Moneybox

Taco Bell Says Doritos Locos Tacos Have Created 15,000 Jobs

A Taco Bell and Pizza Hut in Los Angeles

Photo by Kevork Djansezian/Getty Images

Taco Bell’s Doritos Locos tacos have been a big hit product, but assertions that they’re responsible for the creation of 15,000 new jobs are a textbook illustration of the difficulty in making macro-inferences from micro-phenemona:

Creed explained how one taco, the Doritos Locos Taco, helped create 15,000 jobs for the Yum! Brands subsidiary. Taco Bell says it has 150,000 team members in its restaurants nationwide.

“It’s very possible because two things happened. One is we grew the business,” he said, adding that Taco Bell’s sales grew by 8 percent last year.

Second, it helps if you add two or three employees to each of Taco Bell’s 6,000 locations.

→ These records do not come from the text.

/-- Behind an opcode byte an input is incomplete exactly while it has fewer operand bytes than the format. -/
theorem decode_cons_eq_incomplete (op : Byte) (ops : List Byte) :
    decode (op :: ops) = .incomplete ↔ ∃ f, formatOf op = some f ∧ ops.length < f.operandCount := by
  cases hf : formatOf op with
  | none => simp [decode_unassigned op ops hf]
  | some f =>
    obtain ⟨rfl, rfl⟩ | ⟨rfl, rfl⟩ | ⟨rfl, rfl⟩ := formatOf_eq_some hf
    · simpa [Format.operandCount] using decodePush_eq_incomplete ops
    · simp [Format.operandCount]
    · simpa [Format.operandCount] using decodeTrunc_eq_incomplete ops

/-- Missing operand bytes can always be supplied. -/
theorem exists_encode_of_incomplete {p : List Byte} (h : decode p = .incomplete) :
    ∃ (i : Instr) (q : List Byte), q ≠ [] ∧ encode i = p ++ q := by
  cases p with
  | nil => exact ⟨.b32End, [opEnd], by simp, rfl⟩
  | cons op ops =>
    obtain ⟨f, hf, hlt⟩ := (decode_cons_eq_incomplete op ops).mp h
    have hl : (ops ++ List.replicate (f.operandCount - ops.length) 0).length = f.operandCount := by simp; omega
    obtain ⟨i, hi⟩ := exists_encode_eq hf hl
    exact ⟨i, _, by simp; omega, hi⟩

/-- A proper prefix of a command is no command, which would leave the missing bytes over, and begins with no unassigned
byte, which the command would begin with too. -/
theorem decode_eq_incomplete_of_encode {i : Instr} {p q : List Byte} (hq : q ≠ []) (hi : encode i = p ++ q) :
    decode p = .incomplete := by
  have hd : decode (p ++ q) = .command i [] := by rw [← hi, ← List.append_nil (encode i), decode_encode_append]
  cases hp : decode p with
  | incomplete => rfl
  | command j rest =>
    rw [eq_encode_append_of_decode hp, List.append_assoc, decode_encode_append, Frame.command.injEq] at hd
    exact absurd (List.append_eq_nil_iff.mp hd.2).2 hq
  | illegal op rest =>
    obtain ⟨rfl, hop⟩ := decode_illegal _ _ _ hp
    rw [List.cons_append, decode_unassigned op _ hop] at hd
    cases hd

/-! ## The statements on the decoder -/

/-- Settles O1: `decode_encode_append`, and every instruction is framed as its format. -/
theorem decodeOfEncodeIsTheCommand : Obligations.DecodeOfEncodeIsTheCommand :=
  fun i rest => ⟨(framedAsItsFormat i).1, decode_encode_append i rest⟩

/-- Settles O2: each arm of the decoder reads off the bytes of its own encoding. -/
theorem decodedBytesAreTheEncoding : Obligations.DecodedBytesAreTheEncoding :=
  fun _ _ _ h => eq_encode_append_of_decode h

“And that’s great, it makes us feel really good,” he said. “It’s great we sold lots of tacos and it’s great for our shareholders, but if you can get 15,000 people off the unemployment line and give them jobs – that to me is giving back to society. That is having a social conscience in doing the right thing. That’s really important to me.“

The observation here is that Doritos Locos tacos helped lead to surging Taco Bell sales, then Taco Bell added a lot of staff to meet that rising demand. And good for Taco Bell. But presumably some large fraction of those sales either displaced sales at other fast food establishments or else displaced nonfood purchases. People might be cutting expenditures on cable television or movie tickets in favor of Netflix and plowing some of their savings into buying more meals outside the house. The impact of any particular firm’s successes on overall levels of employment and output is totally ambiguous.